Not only are the nights becoming longer but the end of 2020 isn’t so far away and with that comes many celebrations; Christmas, Diwali, Hanukkah, Yule, Thanksgiving, all of which are cultural and religious celebrations that see family gatherings. This time last year did look different – no restrictions in place and deaths of a loved one are bound to be felt this year and this is enough to trigger the traumas, especially if it’s something that has kept building up. 

Of course, everyone is different and people do deal with their own things and in their own time and certainly, talking isn’t going to be the miracle cure. It isn’t going to change those traumatic events which have already taken place but a problem shared is a problem halved and when things are out in the open, there is a positive chemical reaction deep within.

Talking isn’t easy. In truth, it can be one of the hardest things you’ll ever do because no-one enjoys feeling vulnerable and that’s one of the feelings you may find. I certainly did and at times, still do. I’m sure no-one wants to feel a lack of control either as you may find yourself questioning: ‘Have I said too much or too little?’ But it is worth it!
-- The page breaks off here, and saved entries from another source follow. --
-- ==== Sys2Proof/Laws/Values.lean ====
section
/-! SUPPORT. What the shared operations write: the angle, the basis and the grade, the store's requests and writes, the
directive record, the bits of a frame, the characters of a response. -/

set_option linter.unusedTactic false
set_option linter.unreachableTactic false
set_option linter.unnecessarySeqFocus false

namespace Sys2Proof.Machine

/-! ### The angle and λ -/

theorem recomputeTheta_theta (s : State) : (recomputeTheta s).reck.theta = (formedAngle s).map clampAngle := by
  unfold recomputeTheta
  cases h : formedAngle s with
  | none => rfl
  | some v => dsimp only; split <;> rfl

theorem recomputeTheta_saturated (s : State) :
    (recomputeTheta s).reck.saturated =
      match formedAngle s with
      | none => s.reck.saturated
      | some v => !angleInRange v := by
  unfold recomputeTheta
  cases h : formedAngle s with
  | none => rfl
  | some v => dsimp only; split <;> rfl

/-- θ recomputed changes θ, the SATURATED flag, the fault record and the attention causes only. -/
theorem recomputeTheta_reck (s : State) :
    (recomputeTheta s).reck =
      { s.reck with theta := (recomputeTheta s).reck.theta, saturated := (recomputeTheta s).reck.saturated } := by
  unfold recomputeTheta
  cases h : formedAngle s with
  | none => rfl
  | some v => dsimp only; split <;> rfl

@[simp] theorem setLambda_lambda (v : Int) (s : State) : (setLambda v s).reck.lambda = v := by
  unfold setLambda; rw [recomputeTheta_reck]

/-! ### The basis and the grade -/

@[simp] theorem setBasis_basis (b : Basis) (s : State) : (setBasis b s).reck.basis = b := by
  unfold setBasis; split
  · assumption
  · rw [recomputeTheta_reck]

@[simp] theorem putGrade_grade (g : Grade) (s : State) : (putGrade g s).gradeUnit.grade = g := by
  unfold putGrade; split
  · assumption
  · rfl

@[simp] theorem setGradeBasis_grade (g : Grade) (b : Basis) (s : State) :
    (setGradeBasis g b s).gradeUnit.grade = g := by
  unfold setGradeBasis; dsimp only; split <;> simp

@[simp] theorem setGradeBasis_basis (g : Grade) (b : Basis) (s : State) : (setGradeBasis g b s).reck.basis = b := by
  unfold setGradeBasis; dsimp only; split <;> simp

@[simp] theorem setGrade_grade (g : Grade) (b : Basis) (s : State) : (setGrade g b s).gradeUnit.grade = g :=
  setGradeBasis_grade g _ s

@[simp] theorem setGrade_basis (g : Grade) (b : Basis) (s : State) : (setGrade g b s).reck.basis = basisFor g b :=
  setGradeBasis_basis g _ s

/-! ### The store -/

theorem requestSnapshot_down (c : SnapCause) (w : SnapState) (s : State) (h : s.phase = .down) :
    requestSnapshot c w s = s := by simp [requestSnapshot, h]

theorem requestSnapshot_pending (c : SnapCause) (w : SnapState) (s : State) (h : s.phase ≠ .down) :
    (requestSnapshot c w s).store.pendingSnap = some (snapContents c w s) := by
  simp [requestSnapshot, putSnapshot, h]

theorem startWrite_busy (s : State) (h : s.store.inFlight.isSome = true) : startWrite s = s := by
  unfold startWrite
  cases hi : s.store.inFlight <;> simp_all

theorem startWrite_calibration (c : CalRequest) (s : State) (h : s.store.scanDone = true) (hi : s.store.inFlight = none)
    (hc : s.store.pendingCal = some c) :
    (startWrite s).store.inFlight = some (.cal { seq := nextCalSeq s, body := c })
      ∧ (startWrite s).store.imageCal = .writing ∧ (startWrite s).store.pendingCal = none
      ∧ (startWrite s).store.pendingSnap = s.store.pendingSnap := by
  simp [startWrite, h, hi, hc]

theorem startWrite_snapshot (r : SnapRequest) (s : State) (h : s.store.scanDone = true) (hi : s.store.inFlight = none)
    (hc : s.store.pendingCal = none) (hs : s.store.pendingSnap = some r) :
    (startWrite s).store.inFlight = some (.snap (nextTarget s) { seq := nextSeq s, body := r })
      ∧ (startWrite s).store.pendingSnap = none := by
  simp [startWrite, h, hi, hc, hs]

/-! ### Directives -/

theorem postDirective_record (k : DirKind) (v : Nat) (g : Option Int) (s : State) :
    (postDirective k v g s).claim.dirState = .posted
      ∧ (postDirective k v g s).claim.dir.number = nextNumber s.claim.lastNumber
      ∧ (postDirective k v g s).claim.dir.kind = some k ∧ (postDirective k v g s).claim.dir.speed = some v
      ∧ (postDirective k v g s).claim.dir.target = g ∧ (postDirective k v g s).claim.dir.postedTime = some s.ms
      ∧ (postDirective k v g s).claim.lastNumber = nextNumber s.claim.lastNumber
      ∧ (postDirective k v g s).port.attention.directive = true
      ∧ (postDirective k v g s).claim.untakenOpen = true :=
  ⟨rfl, rfl, rfl, rfl, rfl, rfl, rfl, rfl, rfl⟩

theorem nextNumber_range (n : Nat) : 1 ≤ nextNumber n ∧ nextNumber n ≤ 255 := by
  unfold nextNumber; split <;> omega

theorem postMove_without_claim (k : DirKind) (v : Nat) (g : Option Int) (s : State) (h : s.claim.state ≠ .held) :
    postMove k v g s = s := by simp [postMove, h]

theorem postStop_current (s : State) (h : stopCurrent s = true) : postStop s = s := by simp [postStop, h]

theorem releaseClaim_state (s : State) :
    (releaseClaim s).claim.state = .none ∨ (releaseClaim s).claim.state = .releasing := by
  unfold releaseClaim
  cases h : s.claim.state <;> simp [h, beginRelease, withdrawFrame, sendFrame] <;> (repeat' split) <;> simp_all

/-! ### The bits of the line -/

@[simp] theorem characterBits_length (c : Byte) : (characterBits c).length = 10 := rfl

@[simp] theorem lineBits_nil : lineBits [] = [] := rfl

@[simp] theorem lineBits_cons (c : Byte) (cs : List Byte) : lineBits (c :: cs) = characterBits c ++ lineBits cs := rfl

@[simp] theorem LineBit.other_ne (b : LineBit) : b.other ≠ b := by cases b <;> decide

theorem compareBit_same (n : Nat) (b : LineBit) : compareBit n b b = .same := by cases b <;> rfl

theorem compareBit_lost_iff (n : Nat) (b r : LineBit) :
    compareBit n b r = .arbitrationLost ↔ b = .recessive ∧ r = .dominant ∧ n < 10 := by
  cases b <;> cases r <;> simp [compareBit] <;> split <;> simp_all

/-! ### The lines and the characters of the drive port -/

@[simp] theorem responseChars_length (r : Response) : (responseChars r).length = (dataChars r.data).length + 6 := by
  simp [responseChars, responseBody, bytes16]

end Sys2Proof.Machine
end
Through those uncomfortable feelings and those long pauses and silences, after you’ve dared to say how heavy your head feels or how much your heart is breaking, it is vital you find those moments where you can talk. Sometimes, talking can take ‘several talks’ while other times, just that one outpour can be enough to clear the debris and somehow make some sense of those intense thoughts and feelings.  
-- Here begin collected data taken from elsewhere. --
-- ==== Sys2Proof/Laws/Decisions.lean ====
section
/-! SUPPORT. What the STOP effects, the decisions of the grade unit and the tests at the end of a command leave
unchanged: one frame lemma for each operation. -/

set_option linter.unusedTactic false
set_option linter.unreachableTactic false
set_option linter.unnecessarySeqFocus false

namespace Sys2Proof.Machine

/-! ### StopOps -/

@[simp] theorem endDecision_frame (s : State) :
    (endDecision s).phase = s.phase
      ∧ (endDecision s).ms = s.ms
      ∧ (endDecision s).straps = s.straps
      ∧ (endDecision s).levels = s.levels
      ∧ (endDecision s).sensor = s.sensor
      ∧ (endDecision s).reck = s.reck
      ∧ (endDecision s).link = s.link
      ∧ (endDecision s).peers = s.peers
      ∧ (endDecision s).store = s.store
      ∧ (endDecision s).claim = s.claim
      ∧ (endDecision s).search = s.search
      ∧ (endDecision s).zone = s.zone
      ∧ (endDecision s).fault = s.fault
      ∧ (endDecision s).port = s.port
      ∧ (endDecision s).free = s.free
      ∧ (endDecision s).pending = s.pending
      ∧ (endDecision s).mark.state = s.mark.state
      ∧ (endDecision s).mark.number = s.mark.number
      ∧ (endDecision s).mark.reported = s.mark.reported
      ∧ (endDecision s).mark.needs = s.mark.needs
      ∧ (endDecision s).mark.quiet = s.mark.quiet
      ∧ (endDecision s).mark.captureRequested = s.mark.captureRequested
      ∧ (endDecision s).mark.serving = s.mark.serving
      ∧ (endDecision s).gradeUnit.grade = s.gradeUnit.grade
      ∧ (endDecision s).gradeUnit.candidates = s.gradeUnit.candidates
      ∧ (endDecision s).gradeUnit.chosen = s.gradeUnit.chosen := by
  unfold endDecision
  refine ⟨?_, ?_, ?_, ?_, ?_, ?_, ?_, ?_, ?_, ?_, ?_, ?_, ?_, ?_, ?_, ?_, ?_, ?_, ?_, ?_, ?_, ?_, ?_, ?_, ?_,
    ?_⟩ <;>
    rfl

@[simp] theorem emptyCandidates_frame (s : State) :
    (emptyCandidates s).phase = s.phase
      ∧ (emptyCandidates s).ms = s.ms
      ∧ (emptyCandidates s).straps = s.straps
      ∧ (emptyCandidates s).levels = s.levels
      ∧ (emptyCandidates s).sensor = s.sensor
      ∧ (emptyCandidates s).reck = s.reck
      ∧ (emptyCandidates s).link = s.link
      ∧ (emptyCandidates s).peers = s.peers
      ∧ (emptyCandidates s).mark = s.mark
      ∧ (emptyCandidates s).store = s.store
      ∧ (emptyCandidates s).claim = s.claim
      ∧ (emptyCandidates s).search = s.search
      ∧ (emptyCandidates s).zone = s.zone
      ∧ (emptyCandidates s).fault = s.fault
      ∧ (emptyCandidates s).port = s.port
      ∧ (emptyCandidates s).free = s.free
      ∧ (emptyCandidates s).pending = s.pending
      ∧ (emptyCandidates s).gradeUnit.grade = s.gradeUnit.grade
      ∧ (emptyCandidates s).gradeUnit.sub = s.gradeUnit.sub
      ∧ (emptyCandidates s).gradeUnit.readPending = s.gradeUnit.readPending
      ∧ (emptyCandidates s).gradeUnit.held = s.gradeUnit.held
      ∧ (emptyCandidates s).gradeUnit.leadReport = s.gradeUnit.leadReport
      ∧ (emptyCandidates s).gradeUnit.chosen = s.gradeUnit.chosen := by
  unfold emptyCandidates
  refine ⟨?_, ?_, ?_, ?_, ?_, ?_, ?_, ?_, ?_, ?_, ?_, ?_, ?_, ?_, ?_, ?_, ?_, ?_, ?_, ?_, ?_, ?_, ?_⟩ <;>
    rfl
By opening up, not only can this help you to reconnect with your loved ones but it’s also good for you, your body and your mental state. 
 
Who to talk to 
If you really can’t open up to your family, your friends then you’re not alone. So take the opportunity to ring the many organisations that are out there and encouraging EVERYONE to talk. There’s nothing wrong with seeking counselling, and Guide-Line – the telephone service that Mind in Bradford runs – is a place you can call to offload. 

After the difficulty of these last few months and the uncertainty of how the land lies now and in the following months then it’s going to be understandable for people to feel unsure and worried. So you’re not alone with these thoughts and feelings, Guide-Line has extended its times for access. So please give them a ring! 

The person you speak to will be trained and very respectful of you and your confidentiality. It’s not only about supportive listening and encouraging you to talk but they are also able to recommend the many strategies there are for you to try which you may well find both encouraging and beneficial. 

And as this year’s World Mental Health Day is aimed at having ‘greater investment and greater access’ then remember mental health does not discriminate. No-one is exempt from suffering. People of all ages should be able to access help and support with anything they’re struggling with when it comes to mental health.